La consigliera abbandona dunque il suo consueto aplomb e replica con fermezza agli attacchi che le arrivano soprattutto dagli ambienti del centrodestra. Come quelli del dimissionario coordinatore provinciale, Lorenzo Sospiri, che ha affermato che preferirebbe votare Carlo Costantini (Idv- Rivoluzione Civile di Ingroia) piuttosto che lei.
«E’ libero di farlo», replica la consigliera. «Il mio rammarico è che l’astio nei miei confronti da parte di un Consigliere regionale con cui ho lavorato fianco a fianco negli ultimi 4 anni, sia emerso solo in questi giorni, guarda caso nel momento dell’ufficializzazione delle liste elettorali.

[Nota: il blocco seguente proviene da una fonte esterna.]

@[simp] theorem State.setSums_pending (s : State) (k : Lane) (x : Sums) : (s.setSums k x).pending = s.pending := rfl
@[simp] theorem State.setSums_clock (s : State) (k : Lane) (x : Sums) : (s.setSums k x).clock = s.clock := rfl
@[simp] theorem State.setSums_inputs (s : State) (k : Lane) (x : Sums) : (s.setSums k x).inputs = s.inputs := rfl
@[simp] theorem State.setSums_station (s : State) (k : Lane) (x : Sums) : (s.setSums k x).station = s.station := rfl
@[simp] theorem State.setSums_trace (s : State) (k : Lane) (x : Sums) : (s.setSums k x).trace = s.trace := rfl
@[simp] theorem State.setSums_requests (s : State) (k : Lane) (x : Sums) : (s.setSums k x).requests = s.requests := rfl
@[simp] theorem State.setSums_records (s : State) (k : Lane) (x : Sums) : (s.setSums k x).records = s.records := rfl
@[simp] theorem State.setSums_measures (s : State) (k : Lane) (x : Sums) : (s.setSums k x).measures = s.measures := rfl
@[simp] theorem State.setSums_line (s : State) (k : Lane) (x : Sums) : (s.setSums k x).line = s.line := rfl
@[simp] theorem State.setSums_neighbours (s : State) (k : Lane) (x : Sums) : (s.setSums k x).neighbours = s.neighbours := rfl
@[simp] theorem State.setSums_speed (s : State) (k : Lane) (x : Sums) : (s.setSums k x).speed = s.speed := rfl
@[simp] theorem State.setSums_queue (s : State) (k : Lane) (x : Sums) : (s.setSums k x).queue = s.queue := rfl
@[simp] theorem State.setSums_closures (s : State) (k : Lane) (x : Sums) : (s.setSums k x).closures = s.closures := rfl
@[simp] theorem State.setSums_shoulder (s : State) (k : Lane) (x : Sums) : (s.setSums k x).shoulder = s.shoulder := rfl
@[simp] theorem State.setSums_composer (s : State) (k : Lane) (x : Sums) : (s.setSums k x).composer = s.composer := rfl
@[simp] theorem State.setSums_signs (s : State) (k : Lane) (x : Sums) : (s.setSums k x).signs = s.signs := rfl
@[simp] theorem State.setSums_retention (s : State) (k : Lane) (x : Sums) : (s.setSums k x).retention = s.retention := rfl
@[simp] theorem State.setSums_faults (s : State) (k : Lane) (x : Sums) : (s.setSums k x).faults = s.faults := rfl
@[simp] theorem State.setSums_free (s : State) (k : Lane) (x : Sums) : (s.setSums k x).free = s.free := rfl

@[simp] theorem State.setRun_pending (s : State) (k : Lane) (x : Nat) : (s.setRun k x).pending = s.pending := rfl
@[simp] theorem State.setRun_clock (s : State) (k : Lane) (x : Nat) : (s.setRun k x).clock = s.clock := rfl
@[simp] theorem State.setRun_inputs (s : State) (k : Lane) (x : Nat) : (s.setRun k x).inputs = s.inputs := rfl
@[simp] theorem State.setRun_station (s : State) (k : Lane) (x : Nat) : (s.setRun k x).station = s.station := rfl
@[simp] theorem State.setRun_detector (s : State) (k : Lane) (x : Nat) : (s.setRun k x).detector = s.detector := rfl
@[simp] theorem State.setRun_trace (s : State) (k : Lane) (x : Nat) : (s.setRun k x).trace = s.trace := rfl
@[simp] theorem State.setRun_requests (s : State) (k : Lane) (x : Nat) : (s.setRun k x).requests = s.requests := rfl
@[simp] theorem State.setRun_records (s : State) (k : Lane) (x : Nat) : (s.setRun k x).records = s.records := rfl
@[simp] theorem State.setRun_measures (s : State) (k : Lane) (x : Nat) : (s.setRun k x).measures = s.measures := rfl
@[simp] theorem State.setRun_line (s : State) (k : Lane) (x : Nat) : (s.setRun k x).line = s.line := rfl
@[simp] theorem State.setRun_neighbours (s : State) (k : Lane) (x : Nat) : (s.setRun k x).neighbours = s.neighbours := rfl
@[simp] theorem State.setRun_speed (s : State) (k : Lane) (x : Nat) : (s.setRun k x).speed = s.speed := rfl
@[simp] theorem State.setRun_closures (s : State) (k : Lane) (x : Nat) : (s.setRun k x).closures = s.closures := rfl
@[simp] theorem State.setRun_shoulder (s : State) (k : Lane) (x : Nat) : (s.setRun k x).shoulder = s.shoulder := rfl
@[simp] theorem State.setRun_composer (s : State) (k : Lane) (x : Nat) : (s.setRun k x).composer = s.composer := rfl
@[simp] theorem State.setRun_signs (s : State) (k : Lane) (x : Nat) : (s.setRun k x).signs = s.signs := rfl
@[simp] theorem State.setRun_retention (s : State) (k : Lane) (x : Nat) : (s.setRun k x).retention = s.retention := rfl
@[simp] theorem State.setRun_faults (s : State) (k : Lane) (x : Nat) : (s.setRun k x).faults = s.faults := rfl
@[simp] theorem State.setRun_free (s : State) (k : Lane) (x : Nat) : (s.setRun k x).free = s.free := rfl

@[simp] theorem State.send_pending (s : State) (m : List (Chan × SignMessage)) : (s.send m).pending = s.pending := rfl
@[simp] theorem State.send_clock (s : State) (m : List (Chan × SignMessage)) : (s.send m).clock = s.clock := rfl
@[simp] theorem State.send_inputs (s : State) (m : List (Chan × SignMessage)) : (s.send m).inputs = s.inputs := rfl
@[simp] theorem State.send_station (s : State) (m : List (Chan × SignMessage)) : (s.send m).station = s.station := rfl
@[simp] theorem State.send_detector (s : State) (m : List (Chan × SignMessage)) : (s.send m).detector = s.detector := rfl
@[simp] theorem State.send_trace (s : State) (m : List (Chan × SignMessage)) : (s.send m).trace = s.trace := rfl
@[simp] theorem State.send_requests (s : State) (m : List (Chan × SignMessage)) : (s.send m).requests = s.requests := rfl
@[simp] theorem State.send_records (s : State) (m : List (Chan × SignMessage)) : (s.send m).records = s.records := rfl
@[simp] theorem State.send_measures (s : State) (m : List (Chan × SignMessage)) : (s.send m).measures = s.measures := rfl
@[simp] theorem State.send_line (s : State) (m : List (Chan × SignMessage)) : (s.send m).line = s.line := rfl
@[simp] theorem State.send_neighbours (s : State) (m : List (Chan × SignMessage)) : (s.send m).neighbours = s.neighbours := rfl
@[simp] theorem State.send_speed (s : State) (m : List (Chan × SignMessage)) : (s.send m).speed = s.speed := rfl
@[simp] theorem State.send_queue (s : State) (m : List (Chan × SignMessage)) : (s.send m).queue = s.queue := rfl
@[simp] theorem State.send_closures (s : State) (m : List (Chan × SignMessage)) : (s.send m).closures = s.closures := rfl
@[simp] theorem State.send_shoulder (s : State) (m : List (Chan × SignMessage)) : (s.send m).shoulder = s.shoulder := rfl
@[simp] theorem State.send_composer (s : State) (m : List (Chan × SignMessage)) : (s.send m).composer = s.composer := rfl
@[simp] theorem State.send_retention (s : State) (m : List (Chan × SignMessage)) : (s.send m).retention = s.retention := rfl
@[simp] theorem State.send_faults (s : State) (m : List (Chan × SignMessage)) : (s.send m).faults = s.faults := rfl
@[simp] theorem State.send_free (s : State) (m : List (Chan × SignMessage)) : (s.send m).free = s.free := rfl

@[simp] theorem State.setMode_pending (s : State) (m : Mode) : (s.setMode m).pending = s.pending := rfl
@[simp] theorem State.setMode_clock (s : State) (m : Mode) : (s.setMode m).clock = s.clock := rfl
@[simp] theorem State.setMode_inputs (s : State) (m : Mode) : (s.setMode m).inputs = s.inputs := rfl
@[simp] theorem State.setMode_detector (s : State) (m : Mode) : (s.setMode m).detector = s.detector := rfl
@[simp] theorem State.setMode_trace (s : State) (m : Mode) : (s.setMode m).trace = s.trace := rfl
@[simp] theorem State.setMode_requests (s : State) (m : Mode) : (s.setMode m).requests = s.requests := rfl
@[simp] theorem State.setMode_records (s : State) (m : Mode) : (s.setMode m).records = s.records := rfl
@[simp] theorem State.setMode_measures (s : State) (m : Mode) : (s.setMode m).measures = s.measures := rfl
@[simp] theorem State.setMode_line (s : State) (m : Mode) : (s.setMode m).line = s.line := rfl
@[simp] theorem State.setMode_neighbours (s : State) (m : Mode) : (s.setMode m).neighbours = s.neighbours := rfl
@[simp] theorem State.setMode_speed (s : State) (m : Mode) : (s.setMode m).speed = s.speed := rfl
@[simp] theorem State.setMode_queue (s : State) (m : Mode) : (s.setMode m).queue = s.queue := rfl
@[simp] theorem State.setMode_closures (s : State) (m : Mode) : (s.setMode m).closures = s.closures := rfl
@[simp] theorem State.setMode_shoulder (s : State) (m : Mode) : (s.setMode m).shoulder = s.shoulder := rfl
@[simp] theorem State.setMode_composer (s : State) (m : Mode) : (s.setMode m).composer = s.composer := rfl
@[simp] theorem State.setMode_signs (s : State) (m : Mode) : (s.setMode m).signs = s.signs := rfl
@[simp] theorem State.setMode_retention (s : State) (m : Mode) : (s.setMode m).retention = s.retention := rfl
@[simp] theorem State.setMode_faults (s : State) (m : Mode) : (s.setMode m).faults = s.faults := rfl
@[simp] theorem State.setMode_free (s : State) (m : Mode) : (s.setMode m).free = s.free := rfl
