/-! ### Witnesses of the sign channels -/

theorem witness_IdentityActsByTheState :
    (0x38F9 : BitVec 16) = checkOctets [0x21, 1] ∧ (0x089A : BitVec 16) = checkOctets [0x21, 2] ∧
      (signAt identifying).chanUsable chan3 = true ∧ ((signAt identifying).signs.get chan3).state = .identifying ∧
      ((signAt identifying).signs.get chan3).reason = none ∧ ((signAt setting).signs.get chan3).state = .setting ∧
      ((signAt showing).signs.get chan3).state = .showing := by decide +kernel
/-- Lane 3 in an unidentified attempt with a held reason, while a new plan waits. -/
def unidentified : Channel := { setting with identified := false, reason := some .noResponse }
def waitingPlan (x : Channel) : State :=
  { signAt x with composer := { (signAt x).composer with next := Plan.allBlank } }
theorem witness_IdentityActsByTheState_other_kind :
    (0x089A : BitVec 16) = checkOctets [0x21, 2] ∧ (waitingPlan unidentified).chanUsable chan3 = true ∧ unidentified.state = .setting ∧
      unidentified.identified = false ∧
      (after (.identity 0 chan3 2 0x089A false) (waitingPlan unidentified)).composer.active = Plan.allBlank := by decide +kernel
/-- PARTIAL with a held reason and a waiting plan. -/
theorem witness_ProvingReportEndsTheAttempt_waiting :
    let s := waitingPlan { setting with reason := some .failed }
    s.chanUsable chan3 = true ∧ s.gateOpen { s.signs.set chan3 showing with sent := [] } ∧
      (after (.provingReport 0 chan3 14 2 0x2777 true) s).signs.sent = [(chan3, .laneAspect 15 .blank 0), (.legend, .legendAspect 14 .none false)] := by
  refine ⟨by decide +kernel, ⟨rfl, by decide +kernel, ?_⟩, by decide +kernel⟩
  intro c
  cases c with
  | legend => decide +kernel
  | lane k => cases k <;> decide +kernel
/-- A proving deadline changes the reason NO RESPONSE to FAILED. -/
theorem test_provingDeadline_changes_the_reason :
    (after (.provingDeadline 500000 chan3 true)
      { signAt { setting with reason := some .noResponse } with faults := FaultList.raise ⟨[], false⟩ .signNoResponse 3 9 }).faults.entries.map
      (fun e => (e.kind, e.active)) = [(.signNoResponse, false), (.signFailed, true)] := by decide +kernel
theorem witness_RestartNoticeSetsTheChannelAgain_waiting :
    (waitingPlan setting).chanUsable chan3 = true ∧ ((waitingPlan setting).signs.get chan3).state = .setting ∧
      (after (.restartNotice 0 chan3 2 0x6EF8 false) (waitingPlan setting)).composer.active = Plan.allBlank := by decide +kernel
/-- Log 21: an attempt begun unidentified that a RESTART NOTICE identifies takes its PROVING REPORT. -/
theorem test_provingReport_after_a_notice :
    (after (.provingReport 0 chan3 15 1 0x2425 false) (after (.restartNotice 0 chan3 1 0x5E9B false)
      (signAt { setting with identified := false }))).signs.lanes.l3.state = .showing := by decide +kernel
theorem witness_ProvingReportEndsTheAttempt :
    (0x1714 : BitVec 16) = checkOctets [0x22, 14, 1] ∧ (0x2777 : BitVec 16) = checkOctets [0x22, 14, 2] ∧
      (0x3756 : BitVec 16) = checkOctets [0x22, 14, 3] ∧ (signAt setting).chanUsable chan3 = true ∧ setting.state = .setting ∧
      setting.identified = true ∧ setting.attempt = some { set := 14, deadline := 95500000 } ∧ 14 = (14 : Octet).toNat ∧
      (signAt setting).composer.next = (signAt setting).composer.active ∧ (signAt setting).signs.get chan3 = setting := by decide +kernel
theorem witness_DeadlinesFailTheChannel :
    (signAt identifying).chanUsable chan3 = true ∧ ((signAt identifying).signs.get chan3).state = .identifying ∧
      ((signAt identifying).signs.get chan3).identifyBy = some 95500000 ∧ 95500000 ≤ (signAt identifying).clock + 500000 ∧
      (signAt setting).signs.get chan3 = setting ∧ (signAt setting).composer.active.aspects.get .l3 = .closed ∧
      (signAt setting).acting = true := by decide +kernel
theorem witness_RetryBeginsAnAttempt :
    (signAt failedSign).chanUsable chan3 = true ∧ ((signAt failedSign).signs.get chan3).state = .failed ∧
      ((signAt failedSign).signs.get chan3).retryAt = some 125000000 ∧ 125000000 ≤ (signAt failedSign).clock + 30000000 := by decide +kernel
theorem witness_RestartNoticeSetsTheChannelAgain :
    (0x5E9B : BitVec 16) = checkOctets [0x23, 1] ∧ (0x6EF8 : BitVec 16) = checkOctets [0x23, 2] ∧
      (signAt showing).chanUsable chan3 = true ∧ (signAt setting).chanUsable chan3 = true ∧ (signAt failedSign).chanUsable chan3 = true ∧
      (signAt identifying).chanUsable chan3 = true ∧ (after (.startUpCheck 0 (image.set 0 4)) starting).mode = .configFault := by
  decide +kernel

Forse non riesce ad accettare che io sia l’unica candidata pescarese del fronte moderato ad avere qualche possibilità di essere eletta in Parlamento, e questo grazie alla fiducia che Mario Monti ha avuto nei miei confronti, scommettendo su una donna che vive, lavora e fa politica a Pescara, guardando comunque sempre all’Abruzzo nella sua complessità di regione che vuole crescere e migliorare».
La Verì ritiene gratuite e controproducenti le critiche di Sospiri. «Molti colleghi – conclude – con cui ho condiviso le esperienze politiche degli ultimi anni in Comune e in Regione, le stanno provando tutte per mettermi i bastoni tra le ruote, non rendendosi conto che stanno facendo un danno a Pescara, all’Abruzzo e all’affermazione di una politica moderata e riformista. Io, però, non starò a guardare. Dalla mia ho la consapevolezza dell’onestà e dell’abnegazione con cui ho svolto il mio impegno politico e amministrativo, nella certezza di aver sempre lavorato per il bene comune. E gli attestati di stima e affetto che sto ricevendo in questi giorni da tante persone, sono per me la grande forza per portare avanti questa nuova sfida».
Critico nei confronti del Pdl anche Roberto Santuccione (Pescara Capoluogo d'Abruzzo) che sostiene che la classe politica al comando in Regione, Provincia e Comune, sia senza peso a livello nazionale.
«Adesso sono tutti contro tutti», commenta Santuccione. «Ricordano quasi l'epoca degli "untori" nelle più famose pestilenze del mondo. Scappano dalla nave che affonda e si scannano l'un l'altro in un balletto di accuse e invettive. La cosa ridicola è che Nessuno ha ancora avuto il coraggio di togliere la fiducia alle varie giunte di centrodestra a cui appartengono gli "ammutinati a chiacchiere e proclami" di una corrente politica che ha fallito su tutti i fronti».